Because low blood sugar can be very dangerous, you should talk with your healthcare provider about what to do if you have low blood sugar. You should also contact your healthcare provider immediately if you have very low blood sugar.
  • If you are allergic to sulfonamides ("sulfa" medications), you may also be allergic to Glucovance. Most people with sulfa allergies can take Glucovance without problems. Let your healthcare provider know if you have a sulfa allergy.
     
  • Fever, infections, injury, or surgery can temporarily increase blood sugar, even in people with well-controlled diabetes.

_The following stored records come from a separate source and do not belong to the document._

/-! ### Near and far memory -/

/-- R201, R203: RLD and RST of the executing vat read and write its scratchpad; of another they send a request, for whose reply RLD waits; the entry
keeps the word that a queue or channel operand of RLD popped.
The model's own choices and readings in it: log 6, 19, 103. -/
def Obligations.NearAccess : Prop :=
  ∀ (s s1 : State) (d a b : Nat) (x : Word), running s 5 = true → wSource s a = true → source s a = some (x, s1) → x.toNat < 2 ^ 32 →
    x.toNat % 8 = 0 → s1.node < 2048 →
    let off := x.toNat % 0x200000
    let node := fld x.toNat 21 5 * 64 + fld x.toNat 26 6
    let addr := 0x200000 * node + off
    (d < 16 → node = s1.node → loadOk s1 off 8 = true → wFree s1 d = true → ∃ v < 256 ^ 8,
      (∀ j < 8, v / 256 ^ j % 256 = loadByte s1 (off + j)) ∧
      exec (.rld d a) s = .next (past 4 (setW s1 d (BitVec.ofNat 64 v)))) ∧
    (d < 16 → node ≠ s1.node → slotFree s1 = true → exec (.rld d a) s = .next (waitsReply s a s1.oids ((slotTaken false s1).later
      (.nearReadRequest ⟨s1.cur.ck, s1.cur.ent, .read, addr, 0, 0, d, s1.curLid, s1.oids⟩)))) ∧
    (a < 16 → s.poppedBy a = []) ∧
    (∀ e r, 32 ≤ a → a < 40 → takeEntry s.curEntry.slot (s.queue s.node (a - 32)) = some (e, r) → s.poppedBy a = [.queue (a - 32) e]) ∧
    (∀ w r, 40 ≤ a → s.box s.cur.ck (a - 40) = w :: r → s.poppedBy a = if a < 56 then [.chan (a - 40) w] else []) ∧
    (b < 16 → wOk s1 b = true → 0x2000 ≤ off →
      (node = s1.node → s1.tileHeld s1.node off 8 = false → exec (.rst a b) s = .next (past 4 (s1.poke addr 8 (wVal s1 b).toNat))) ∧
      (node ≠ s1.node → slotFree s1 = true → exec (.rst a b) s = .next (past 4 (((slotTaken false s1).dropGranules s1.curKey false (addr / 64)
        1).later (.nearStoreArrival ⟨s1.cur.ck, s1.cur.ent, .write, addr, wVal s1 b, 0, 0, s1.curLid, s1.oids⟩)))))

/-- R203, R206, R207, R217, R218, R223, R28: a near read of a full line answers its word and poison, and fixes its 64-byte granule for the phase; a near
store writes; a near atomic computes and writes its word and answers the old one, and modifies no poisoned word; each waits at an empty line or a held
tile; the reply writes the destination, once no READY or DRAINING tile holds it, and retires the instruction, or takes the poison trap, the popped word
of its address back at the head. What the entry notes of its accesses is the model's own structure (log 97).
The model's own choices and readings in it: log 12, 19, 73, 97, 103. -/
def Obligations.NearEvents : Prop :=
  ∀ (s : State) (r : NearReq) (data : Nat), r.addr % 8 = 0 →
    let k := 32 * r.src + r.ent
    (s.hasEmpty r.addr 8 = true → exec (.nearReadRequest r) s = .next (s.later (.nearReadRequest r)) ∧
      exec (.nearAtomicArrival r) s = .next (s.later (.nearAtomicArrival r))) ∧
    (s.hasEmpty r.addr 8 = false → 0x2000 ≤ r.addr % 0x200000 → s.granule k (s.entry k).phase false (r.addr / 64) = none →
      exec (.nearReadRequest r) s = .next (((s.noteGranule k ⟨(s.entry k).phase, false, r.addr / 64,
        s.peek (r.addr / 64 * 64) 64, marksIn s.poison (r.addr / 64 * 64 / 8) 8⟩).nearSeen k (r.addr / 0x200000)).later
          (.nearReadReply r (s.peek r.addr 8) (s.poisoned r.addr 8).isSome))) ∧
    (s.tileHeld (r.addr / 0x200000) (r.addr % 0x200000) 8 = true → exec (.nearStoreArrival r) s = .next (s.later (.nearStoreArrival r)) ∧
      exec (.nearAtomicArrival r) s = .next (s.later (.nearAtomicArrival r))) ∧
    (s.tileHeld (r.addr / 0x200000) (r.addr % 0x200000) 8 = false →
      let u := s.nearSeen k (r.addr / 0x200000)
      exec (.nearStoreArrival r) s = .next (((s.poke r.addr 8 r.data.toNat).nearSeen k (r.addr / 0x200000)).freeOut r.src r.oid) ∧
      (∀ w, s.hasEmpty r.addr 8 = false → s.poisoned r.addr 8 = some w → exec (.nearAtomicArrival r) s =
        .next (u.later (.nearReadReply r 0 true))) ∧
      (s.hasEmpty r.addr 8 = false → s.poisoned r.addr 8 = none → exec (.nearAtomicArrival r) s =
        .next ((match atomicWord r.op (BitVec.ofNat 64 (s.peek r.addr 8)) r.cmp r.data with
          | some v => u.poke r.addr 8 v.toNat
          | none => u).later (.nearReadReply r (s.peek r.addr 8) false))) ∧
      u = s.modEntry k (fun e => { e with nearAt := mset e.nearAt (r.addr / 0x200000) (s.turn + 1) })) ∧
    ((s.entry k).state = .blocked → (s.entry k).wait = .reply r.oid →
      (s.regsHeld k (8 * r.reg) 8 = true → exec (.nearReadReply r data false) s = .next (s.later (.nearReadReply r data false))) ∧
      (s.regsHeld k (8 * r.reg) 8 = false → exec (.nearReadReply r data false) s = .next (retired k
        ((s.freeOut r.src r.oid).poke (0x200000 * (k / 32 / 4) + ((s.entry k).wp + 8 * r.reg)) 8 data))) ∧
      exec (.nearReadReply r data true) s = .next (((s.freeOut r.src r.oid).putBack k).takeTrap k 0x09
        ((if r.op = .read then 0 else 3) * 2 ^ 21 + r.addr % 2 ^ 21) false)) ∧
    (((s.entry k).taken = [] → s.putBack k = s) ∧
      (∀ c w, (s.entry k).taken = [.chan c w] → s.putBack k = s.setBox (k / 32) c (w :: s.box (k / 32) c)) ∧
      ∀ q e, (s.entry k).taken = [.queue q e] → s.putBack k = s.setQueue (k / 32 / 4) q (e :: s.queue (k / 32 / 4) q))
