/-! ### setWaiting -/

@[simp] theorem setWaiting_mem (s : State) (k c : Nat) (b : List WaitItem) : (s.setWaiting k c b).mem = s.mem := rfl
@[simp] theorem setWaiting_poison (s : State) (k c : Nat) (b : List WaitItem) : (s.setWaiting k c b).poison = s.poison := rfl
@[simp] theorem setWaiting_empty (s : State) (k c : Nat) (b : List WaitItem) : (s.setWaiting k c b).empty = s.empty := rfl
@[simp] theorem setWaiting_dirty (s : State) (k c : Nat) (b : List WaitItem) : (s.setWaiting k c b).dirty = s.dirty := rfl
@[simp] theorem setWaiting_lost (s : State) (k c : Nat) (b : List WaitItem) : (s.setWaiting k c b).lost = s.lost := rfl
@[simp] theorem setWaiting_accMem (s : State) (k c : Nat) (b : List WaitItem) : (s.setWaiting k c b).accMem = s.accMem := rfl
@[simp] theorem setWaiting_accPoison (s : State) (k c : Nat) (b : List WaitItem) : (s.setWaiting k c b).accPoison = s.accPoison := rfl
@[simp] theorem setWaiting_far (s : State) (k c : Nat) (b : List WaitItem) : (s.setWaiting k c b).far = s.far := rfl
@[simp] theorem setWaiting_farPoison (s : State) (k c : Nat) (b : List WaitItem) : (s.setWaiting k c b).farPoison = s.farPoison := rfl
@[simp] theorem setWaiting_farCount (s : State) (k c : Nat) (b : List WaitItem) : (s.setWaiting k c b).farCount = s.farCount := rfl
@[simp] theorem setWaiting_stale (s : State) (k c : Nat) (b : List WaitItem) : (s.setWaiting k c b).stale = s.stale := rfl
@[simp] theorem setWaiting_rels (s : State) (k c : Nat) (b : List WaitItem) : (s.setWaiting k c b).rels = s.rels := rfl
@[simp] theorem setWaiting_badFrames (s : State) (k c : Nat) (b : List WaitItem) : (s.setWaiting k c b).badFrames = s.badFrames := rfl
@[simp] theorem setWaiting_cores (s : State) (k c : Nat) (b : List WaitItem) : (s.setWaiting k c b).cores = s.cores := rfl
@[simp] theorem setWaiting_entries (s : State) (k c : Nat) (b : List WaitItem) : (s.setWaiting k c b).entries = s.entries := rfl
@[simp] theorem setWaiting_boxes (s : State) (k c : Nat) (b : List WaitItem) : (s.setWaiting k c b).boxes = s.boxes := rfl
@[simp] theorem setWaiting_slots (s : State) (k c : Nat) (b : List WaitItem) : (s.setWaiting k c b).slots = s.slots := rfl
@[simp] theorem setWaiting_vats (s : State) (k c : Nat) (b : List WaitItem) : (s.setWaiting k c b).vats = s.vats := rfl
@[simp] theorem setWaiting_queues (s : State) (k c : Nat) (b : List WaitItem) : (s.setWaiting k c b).queues = s.queues := rfl
@[simp] theorem setWaiting_sems (s : State) (k c : Nat) (b : List WaitItem) : (s.setWaiting k c b).sems = s.sems := rfl
@[simp] theorem setWaiting_tiles (s : State) (k c : Nat) (b : List WaitItem) : (s.setWaiting k c b).tiles = s.tiles := rfl
@[simp] theorem setWaiting_runs (s : State) (k c : Nat) (b : List WaitItem) : (s.setWaiting k c b).runs = s.runs := rfl
@[simp] theorem setWaiting_arrays (s : State) (k c : Nat) (b : List WaitItem) : (s.setWaiting k c b).arrays = s.arrays := rfl
@[simp] theorem setWaiting_mqs (s : State) (k c : Nat) (b : List WaitItem) : (s.setWaiting k c b).mqs = s.mqs := rfl
@[simp] theorem setWaiting_cmds (s : State) (k c : Nat) (b : List WaitItem) : (s.setWaiting k c b).cmds = s.cmds := rfl
@[simp] theorem setWaiting_cmdSeqs (s : State) (k c : Nat) (b : List WaitItem) : (s.setWaiting k c b).cmdSeqs = s.cmdSeqs := rfl
@[simp] theorem setWaiting_streams (s : State) (k c : Nat) (b : List WaitItem) : (s.setWaiting k c b).streams = s.streams := rfl
@[simp] theorem setWaiting_strmEnds (s : State) (k c : Nat) (b : List WaitItem) : (s.setWaiting k c b).strmEnds = s.strmEnds := rfl
@[simp] theorem setWaiting_tlb (s : State) (k c : Nat) (b : List WaitItem) : (s.setWaiting k c b).tlb = s.tlb := rfl
@[simp] theorem setWaiting_drained (s : State) (k c : Nat) (b : List WaitItem) : (s.setWaiting k c b).drained = s.drained := rfl
@[simp] theorem setWaiting_misses (s : State) (k c : Nat) (b : List WaitItem) : (s.setWaiting k c b).misses = s.misses := rfl
@[simp] theorem setWaiting_atomics (s : State) (k c : Nat) (b : List WaitItem) : (s.setWaiting k c b).atomics = s.atomics := rfl
@[simp] theorem setWaiting_faqs (s : State) (k c : Nat) (b : List WaitItem) : (s.setWaiting k c b).faqs = s.faqs := rfl
@[simp] theorem setWaiting_launches (s : State) (k c : Nat) (b : List WaitItem) : (s.setWaiting k c b).launches = s.launches := rfl
@[simp] theorem setWaiting_rects (s : State) (k c : Nat) (b : List WaitItem) : (s.setWaiting k c b).rects = s.rects := rfl
@[simp] theorem setWaiting_held (s : State) (k c : Nat) (b : List WaitItem) : (s.setWaiting k c b).held = s.held := rfl
@[simp] theorem setWaiting_phases (s : State) (k c : Nat) (b : List WaitItem) : (s.setWaiting k c b).phases = s.phases := rfl
@[simp] theorem setWaiting_images (s : State) (k c : Nat) (b : List WaitItem) : (s.setWaiting k c b).images = s.images := rfl
@[simp] theorem setWaiting_resumes (s : State) (k c : Nat) (b : List WaitItem) : (s.setWaiting k c b).resumes = s.resumes := rfl
@[simp] theorem setWaiting_asides (s : State) (k c : Nat) (b : List WaitItem) : (s.setWaiting k c b).asides = s.asides := rfl
@[simp] theorem setWaiting_matching (s : State) (k c : Nat) (b : List WaitItem) : (s.setWaiting k c b).matching = s.matching := rfl
@[simp] theorem setWaiting_islands (s : State) (k c : Nat) (b : List WaitItem) : (s.setWaiting k c b).islands = s.islands := rfl
@[simp] theorem setWaiting_lanes (s : State) (k c : Nat) (b : List WaitItem) : (s.setWaiting k c b).lanes = s.lanes := rfl
@[simp] theorem setWaiting_spares (s : State) (k c : Nat) (b : List WaitItem) : (s.setWaiting k c b).spares = s.spares := rfl
@[simp] theorem setWaiting_pauses (s : State) (k c : Nat) (b : List WaitItem) : (s.setWaiting k c b).pauses = s.pauses := rfl
@[simp] theorem setWaiting_lsel (s : State) (k c : Nat) (b : List WaitItem) : (s.setWaiting k c b).lsel = s.lsel := rfl
@[simp] theorem setWaiting_lselSet (s : State) (k c : Nat) (b : List WaitItem) : (s.setWaiting k c b).lselSet = s.lselSet := rfl
@[simp] theorem setWaiting_health (s : State) (k c : Nat) (b : List WaitItem) : (s.setWaiting k c b).health = s.health := rfl
@[simp] theorem setWaiting_fabric (s : State) (k c : Nat) (b : List WaitItem) : (s.setWaiting k c b).fabric = s.fabric := rfl
@[simp] theorem setWaiting_host (s : State) (k c : Nat) (b : List WaitItem) : (s.setWaiting k c b).host = s.host := rfl
@[simp] theorem setWaiting_agenda (s : State) (k c : Nat) (b : List WaitItem) : (s.setWaiting k c b).agenda = s.agenda := rfl
@[simp] theorem setWaiting_mirrorLists (s : State) (k c : Nat) (b : List WaitItem) : (s.setWaiting k c b).mirrorLists = s.mirrorLists := rfl
@[simp] theorem setWaiting_moves (s : State) (k c : Nat) (b : List WaitItem) : (s.setWaiting k c b).moves = s.moves := rfl
@[simp] theorem setWaiting_turn (s : State) (k c : Nat) (b : List WaitItem) : (s.setWaiting k c b).turn = s.turn := rfl
@[simp] theorem setWaiting_oids (s : State) (k c : Nat) (b : List WaitItem) : (s.setWaiting k c b).oids = s.oids := rfl
@[simp] theorem setWaiting_cur (s : State) (k c : Nat) (b : List WaitItem) : (s.setWaiting k c b).cur = s.cur := rfl

/-! ### setTile -/

@[simp] theorem setTile_mem (s : State) (n e : Nat) (t : Tile) : (s.setTile n e t).mem = s.mem := rfl
@[simp] theorem setTile_poison (s : State) (n e : Nat) (t : Tile) : (s.setTile n e t).poison = s.poison := rfl
@[simp] theorem setTile_empty (s : State) (n e : Nat) (t : Tile) : (s.setTile n e t).empty = s.empty := rfl
@[simp] theorem setTile_dirty (s : State) (n e : Nat) (t : Tile) : (s.setTile n e t).dirty = s.dirty := rfl
@[simp] theorem setTile_lost (s : State) (n e : Nat) (t : Tile) : (s.setTile n e t).lost = s.lost := rfl
@[simp] theorem setTile_accMem (s : State) (n e : Nat) (t : Tile) : (s.setTile n e t).accMem = s.accMem := rfl
@[simp] theorem setTile_accPoison (s : State) (n e : Nat) (t : Tile) : (s.setTile n e t).accPoison = s.accPoison := rfl
@[simp] theorem setTile_far (s : State) (n e : Nat) (t : Tile) : (s.setTile n e t).far = s.far := rfl
@[simp] theorem setTile_farPoison (s : State) (n e : Nat) (t : Tile) : (s.setTile n e t).farPoison = s.farPoison := rfl
@[simp] theorem setTile_farCount (s : State) (n e : Nat) (t : Tile) : (s.setTile n e t).farCount = s.farCount := rfl
@[simp] theorem setTile_stale (s : State) (n e : Nat) (t : Tile) : (s.setTile n e t).stale = s.stale := rfl
@[simp] theorem setTile_rels (s : State) (n e : Nat) (t : Tile) : (s.setTile n e t).rels = s.rels := rfl
@[simp] theorem setTile_badFrames (s : State) (n e : Nat) (t : Tile) : (s.setTile n e t).badFrames = s.badFrames := rfl
@[simp] theorem setTile_cores (s : State) (n e : Nat) (t : Tile) : (s.setTile n e t).cores = s.cores := rfl
@[simp] theorem setTile_entries (s : State) (n e : Nat) (t : Tile) : (s.setTile n e t).entries = s.entries := rfl
@[simp] theorem setTile_boxes (s : State) (n e : Nat) (t : Tile) : (s.setTile n e t).boxes = s.boxes := rfl
@[simp] theorem setTile_waits (s : State) (n e : Nat) (t : Tile) : (s.setTile n e t).waits = s.waits := rfl
@[simp] theorem setTile_slots (s : State) (n e : Nat) (t : Tile) : (s.setTile n e t).slots = s.slots := rfl
@[simp] theorem setTile_vats (s : State) (n e : Nat) (t : Tile) : (s.setTile n e t).vats = s.vats := rfl
@[simp] theorem setTile_queues (s : State) (n e : Nat) (t : Tile) : (s.setTile n e t).queues = s.queues := rfl
@[simp] theorem setTile_sems (s : State) (n e : Nat) (t : Tile) : (s.setTile n e t).sems = s.sems := rfl
@[simp] theorem setTile_runs (s : State) (n e : Nat) (t : Tile) : (s.setTile n e t).runs = s.runs := rfl
@[simp] theorem setTile_arrays (s : State) (n e : Nat) (t : Tile) : (s.setTile n e t).arrays = s.arrays := rfl
@[simp] theorem setTile_mqs (s : State) (n e : Nat) (t : Tile) : (s.setTile n e t).mqs = s.mqs := rfl
@[simp] theorem setTile_cmds (s : State) (n e : Nat) (t : Tile) : (s.setTile n e t).cmds = s.cmds := rfl
@[simp] theorem setTile_cmdSeqs (s : State) (n e : Nat) (t : Tile) : (s.setTile n e t).cmdSeqs = s.cmdSeqs := rfl
@[simp] theorem setTile_streams (s : State) (n e : Nat) (t : Tile) : (s.setTile n e t).streams = s.streams := rfl
@[simp] theorem setTile_strmEnds (s : State) (n e : Nat) (t : Tile) : (s.setTile n e t).strmEnds = s.strmEnds := rfl
@[simp] theorem setTile_tlb (s : State) (n e : Nat) (t : Tile) : (s.setTile n e t).tlb = s.tlb := rfl
@[simp] theorem setTile_drained (s : State) (n e : Nat) (t : Tile) : (s.setTile n e t).drained = s.drained := rfl
@[simp] theorem setTile_misses (s : State) (n e : Nat) (t : Tile) : (s.setTile n e t).misses = s.misses := rfl
@[simp] theorem setTile_atomics (s : State) (n e : Nat) (t : Tile) : (s.setTile n e t).atomics = s.atomics := rfl
@[simp] theorem setTile_faqs (s : State) (n e : Nat) (t : Tile) : (s.setTile n e t).faqs = s.faqs := rfl
@[simp] theorem setTile_launches (s : State) (n e : Nat) (t : Tile) : (s.setTile n e t).launches = s.launches := rfl
@[simp] theorem setTile_rects (s : State) (n e : Nat) (t : Tile) : (s.setTile n e t).rects = s.rects := rfl
@[simp] theorem setTile_held (s : State) (n e : Nat) (t : Tile) : (s.setTile n e t).held = s.held := rfl
@[simp] theorem setTile_phases (s : State) (n e : Nat) (t : Tile) : (s.setTile n e t).phases = s.phases := rfl
@[simp] theorem setTile_images (s : State) (n e : Nat) (t : Tile) : (s.setTile n e t).images = s.images := rfl
@[simp] theorem setTile_resumes (s : State) (n e : Nat) (t : Tile) : (s.setTile n e t).resumes = s.resumes := rfl
@[simp] theorem setTile_asides (s : State) (n e : Nat) (t : Tile) : (s.setTile n e t).asides = s.asides := rfl
@[simp] theorem setTile_matching (s : State) (n e : Nat) (t : Tile) : (s.setTile n e t).matching = s.matching := rfl
@[simp] theorem setTile_islands (s : State) (n e : Nat) (t : Tile) : (s.setTile n e t).islands = s.islands := rfl
@[simp] theorem setTile_lanes (s : State) (n e : Nat) (t : Tile) : (s.setTile n e t).lanes = s.lanes := rfl
@[simp] theorem setTile_spares (s : State) (n e : Nat) (t : Tile) : (s.setTile n e t).spares = s.spares := rfl
@[simp] theorem setTile_pauses (s : State) (n e : Nat) (t : Tile) : (s.setTile n e t).pauses = s.pauses := rfl
@[simp] theorem setTile_lsel (s : State) (n e : Nat) (t : Tile) : (s.setTile n e t).lsel = s.lsel := rfl
@[simp] theorem setTile_lselSet (s : State) (n e : Nat) (t : Tile) : (s.setTile n e t).lselSet = s.lselSet := rfl
@[simp] theorem setTile_health (s : State) (n e : Nat) (t : Tile) : (s.setTile n e t).health = s.health := rfl
@[simp] theorem setTile_fabric (s : State) (n e : Nat) (t : Tile) : (s.setTile n e t).fabric = s.fabric := rfl
@[simp] theorem setTile_host (s : State) (n e : Nat) (t : Tile) : (s.setTile n e t).host = s.host := rfl
@[simp] theorem setTile_agenda (s : State) (n e : Nat) (t : Tile) : (s.setTile n e t).agenda = s.agenda := rfl
@[simp] theorem setTile_mirrorLists (s : State) (n e : Nat) (t : Tile) : (s.setTile n e t).mirrorLists = s.mirrorLists := rfl
@[simp] theorem setTile_moves (s : State) (n e : Nat) (t : Tile) : (s.setTile n e t).moves = s.moves := rfl
@[simp] theorem setTile_turn (s : State) (n e : Nat) (t : Tile) : (s.setTile n e t).turn = s.turn := rfl
@[simp] theorem setTile_oids (s : State) (n e : Nat) (t : Tile) : (s.setTile n e t).oids = s.oids := rfl
@[simp] theorem setTile_cur (s : State) (n e : Nat) (t : Tile) : (s.setTile n e t).cur = s.cur := rfl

Glucovance may not be enough to treat your diabetes at these times, and the use of insulin may be required. Contact your healthcare provider if you have a fever, infection, or injury -- or if you will be having surgery. Also, make sure you know the symptoms of high blood sugar and how to check your blood sugar levels (see Glucovance and Hypoglycemia for more information).
     
  • Let your healthcare provider know if you drink a much lower amount of liquid than normal, or if you have an illness that causes severe vomiting, diarrhea, or fever. These conditions can lead to severe dehydration (loss of water in your body). You may need to stop taking Glucovance for a short time if you have any of these conditions.

 

  • Sulfonylurea medications (such as one of the active ingredients in Glucovance) may cause a dangerous problem known as hemolytic anemia in people who have a genetic condition known as glucose-6-phosphate dehydrogenase deficiency (G6PD deficiency). Nonsulfonylurea medications may be better choices for such people. 

 

  • Glucovance can decrease your levels of vitamin B12. Your healthcare provider should monitor your vitamin B12 levels during treatment with Glucovance, especially if you have a vitamin B12 deficiency (including pernicious anemia).
      
  • Glucovance can interact with certain other medications (see Glucovance Drug Interactions).
     
  • Glucovance is considered a pregnancy Category B medication. This means that while Glucovance is probably safe for use in pregnant women, the full risks of Glucovance in pregnancy are not known. Talk with your healthcare provider before taking Glucovance during pregnancy (see Glucovance and Pregnancy).
     
  • It is not known if Glucovance passes through breast milk. Therefore, if you are breastfeeding or plan to start breastfeeding, be sure to talk with your healthcare provider about this.
     
  • Sulfonylurea medicines, such as the glyburide component of Glucovance, have been reported to increase sensitivity to the sun. Therefore, when going outdoors, try wearing long sleeves, pants, and a hat. Any exposed skin should be covered with sunscreen that is at least SPF 15.